# Dumb question about my oil fired boiler



## daveswoodhauler (Sep 22, 2011)

Ok, so I have an oil fired boiler (forced hot water) and one of those bladder type hanging things above the boiler for the hot water. (Expansion Tank?)
Anyway, I am looking to convert to an electric hot water heater (as I read a very good thread here on the results), as from June 6th to now we have burned about 70 gallons of oil for hot water only. 
Is there a way they can just disconnect the current method of heating the hot water and just add on an electric hot water tank? Or is it part of the whole system, and there will be more modifications needed?
Again, I know nothing about plumbing.


----------



## Jack Straw (Sep 22, 2011)

On that setup there is usually a separate coil inside the boiler for your domestic hot water. I believe that you can remove the pipe going into that and connect that pipe to your water heater. Also the pipe coming out of the coil will need to be connected to the water heater outlet. You can tell which pipe is which be seeing where the pipes go. The supply will be coming from your meter or well and the other pipe will be going to your faucets. Good Luck


----------



## SIERRADMAX (Sep 22, 2011)

Not sure on the specifics of your water usage. Do you have a large family? If you calculate your oil usage, it equates to about $70/mo. @ $3.50/gallon. Not the greatest but you might end up increasing your electric bill  by $30-$40/mo.

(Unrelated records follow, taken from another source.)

-- ==== Sys2Proof/Syntax.lean ====
section
/-! DEFINITION. The instructions: the 79 MIPS32 forms of spec/opcode_table.json (`Instr`), and the decoded
instruction record the engine executes them as (`Opcode`, `Record`; 30_encoding R125, R128). -/

namespace Sys2Proof

/-- A register field of a MIPS word: it can name the general registers 0 to 31 only (10_state R34). -/
abbrev Reg := Fin 32

/-- One constructor per row of spec/opcode_table.json, its arguments in the row's `syntax` order.
CLZ and CLO keep the table's `rt` field, which must equal `rd` (40_alu R227, R228; checked in WellFormed).
Fields the spec calls free (`code`, `stype`, `hint`, the offsets of PREF and SYNCI; 30_encoding R129, R135)
are kept, so that no bit of a word is lost. -/
inductive Instr where
  -- 40_alu: register forms
  | add (rd rs rt : Reg)
  | addu (rd rs rt : Reg)
  | sub (rd rs rt : Reg)
  | subu (rd rs rt : Reg)
  | and (rd rs rt : Reg)
  | or (rd rs rt : Reg)
  | xor (rd rs rt : Reg)
  | nor (rd rs rt : Reg)
  | slt (rd rs rt : Reg)
  | sltu (rd rs rt : Reg)
  -- 40_alu: immediate forms
  | addi (rt rs : Reg) (imm : BitVec 16)
  | addiu (rt rs : Reg) (imm : BitVec 16)
  | slti (rt rs : Reg) (imm : BitVec 16)
  | sltiu (rt rs : Reg) (imm : BitVec 16)
  | andi (rt rs : Reg) (imm : BitVec 16)
  | ori (rt rs : Reg) (imm : BitVec 16)
  | xori (rt rs : Reg) (imm : BitVec 16)
  | lui (rt : Reg) (imm : BitVec 16)
  -- 40_alu: shifts and rotates
  | sll (rd rt : Reg) (sa : BitVec 5)
  | srl (rd rt : Reg) (sa : BitVec 5)
  | rotr (rd rt : Reg) (sa : BitVec 5)
  | sra (rd rt : Reg) (sa : BitVec 5)
  | sllv (rd rt rs : Reg)
  | srlv (rd rt rs : Reg)
  | rotrv (rd rt rs : Reg)
  | srav (rd rt rs : Reg)
  -- 40_alu: counts, moves from HI and LO, decoded no-ops
  | clz (rd rs rt : Reg)
  | clo (rd rs rt : Reg)
  | mfhi (rd : Reg)
  | mflo (rd : Reg)
  | mthi (rs : Reg)
  | mtlo (rs : Reg)
  | sync (stype : BitVec 5)
  | pref (hint : BitVec 5) (base : Reg) (off : BitVec 16)
  | synci (base : Reg) (off : BitVec 16)
  -- 41_muldiv
  | mul (rd rs rt : Reg)
  | mult (rs rt : Reg)
  | multu (rs rt : Reg)
  | div (rs rt : Reg)
  | divu (rs rt : Reg)
  | madd (rs rt : Reg)
  | maddu (rs rt : Reg)
  | msub (rs rt : Reg)
  | msubu (rs rt : Reg)
  -- 42_loadstore
  | lb (rt base : Reg) (off : BitVec 16)
  | lh (rt base : Reg) (off : BitVec 16)
  | lwl (rt base : Reg) (off : BitVec 16)
  | lw (rt base : Reg) (off : BitVec 16)
  | lbu (rt base : Reg) (off : BitVec 16)
  | lhu (rt base : Reg) (off : BitVec 16)
  | lwr (rt base : Reg) (off : BitVec 16)
  | sb (rt base : Reg) (off : BitVec 16)
  | sh (rt base : Reg) (off : BitVec 16)
  | swl (rt base : Reg) (off : BitVec 16)
  | sw (rt base : Reg) (off : BitVec 16)
  | swr (rt base : Reg) (off : BitVec 16)
  | ll (rt base : Reg) (off : BitVec 16)
  | sc (rt base : Reg) (off : BitVec 16)
  -- 43_branch
  | beq (rs rt : Reg) (off : BitVec 16)
  | bne (rs rt : Reg) (off : BitVec 16)
  | blez (rs : Reg) (off : BitVec 16)
  | bgtz (rs : Reg) (off : BitVec 16)
  | bltz (rs : Reg) (off : BitVec 16)
  | bgez (rs : Reg) (off : BitVec 16)
  -- 44_jump
  | j (index : BitVec 26)
  | jal (index : BitVec 26)
  | jr (rs : Reg)
  | jalr (rd rs : Reg)
  | bal (off : BitVec 16)
  -- 45_misc
  | movz (rd rs rt : Reg)
  | movn (rd rs rt : Reg)
  | seb (rd rt : Reg)
  | seh (rd rt : Reg)
  | wsbh (rd rt : Reg)
  | ext (rt rs : Reg) (msbd lsb : BitVec 5)
  | ins (rt rs : Reg) (msb lsb : BitVec 5)
  | teq (rs rt : Reg) (code : BitVec 10)
  -- 46_system
  | syscall (code : BitVec 20)
  | brk (code : BitVec 20)
  deriving DecidableEq, Repr

/-- The decoded opcodes: the left column of 20_memory R85 and the mapping of 30_encoding R128 (with the
synthetic opcodes of 00_scope R18 and the internal MOD and MODU of 30_encoding R134). -/
inductive Opcode where
  | add | sub | and | or | xor | nor | slt | sltu | sll | srl | sra | ror | clz | clo
  | mul | mod | modu
  | mult | multu | div | divu | madd | maddu | msub | msubu | mthi | mtlo
  | lb | lbu | lh | lhu | lw | lwl | lwr | ll
  | sb | sh | sw | swl | swr | sc
  | beq | bne | blez | bgtz | bltz | bgez
  | jump | jumpi | jumpDirect
  | meq | mne | sext | wsbh | ext | ins | teq
  | syscall | brk | unimpl
  deriving DecidableEq, Repr

/-- The decoded instruction record `(opcode, op_a, op_b, op_c, imm_b, imm_c, raw?)` (00_scope R18, 30_encoding
R125): `b` and `c` are register indices where their flag is false and immediate words where it is true. -/
structure Record where
  opcode : Opcode
  a : Nat
  b : Word
  c : Word
  immB : Bool
  immC : Bool
  raw : Option Word
  deriving DecidableEq, Repr

/-- What decoding a word gives (30_encoding R130): a recognised form, or UNIMPL carrying the raw word. -/
inductive Decoded where
  | instr (i : Instr)
  | unimpl (raw : Word)
  deriving DecidableEq, Repr

/-- One place of the program (10_state R46, 70_reset_and_hazards R460): a machine word, which fetching decodes,
or a decoded record the loader built directly, the only way to run MOD and MODU (30_encoding R134). -/
inductive Slot where
  | word (w : Word)
  | record (r : Record)
  deriving DecidableEq, Repr

end Sys2Proof
end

When was the last time your boiler was serviced? What about insulating your pipes?


----------



## daveswoodhauler (Sep 22, 2011)

SIERRADMAX said:
			
		

> Not sure on the specifics of your water usage. Do you have a large family? If you calculate your oil usage, it equates to about $70/mo. @ $3.50/gallon. Not the greatest but you might end up increasing your electric bill  by $30-$40/mo.
> 
> When was the last time your boiler was serviced? What about insulating your pipes?



Family of 5, 3 kids (all boys) ages 4 to 9. Wife and I don't take long showers, and during the fall/winter the kids just have baths every other night, unless they are really dirty lol.

Pipes are all insulated, and the boiler is serviced annually. 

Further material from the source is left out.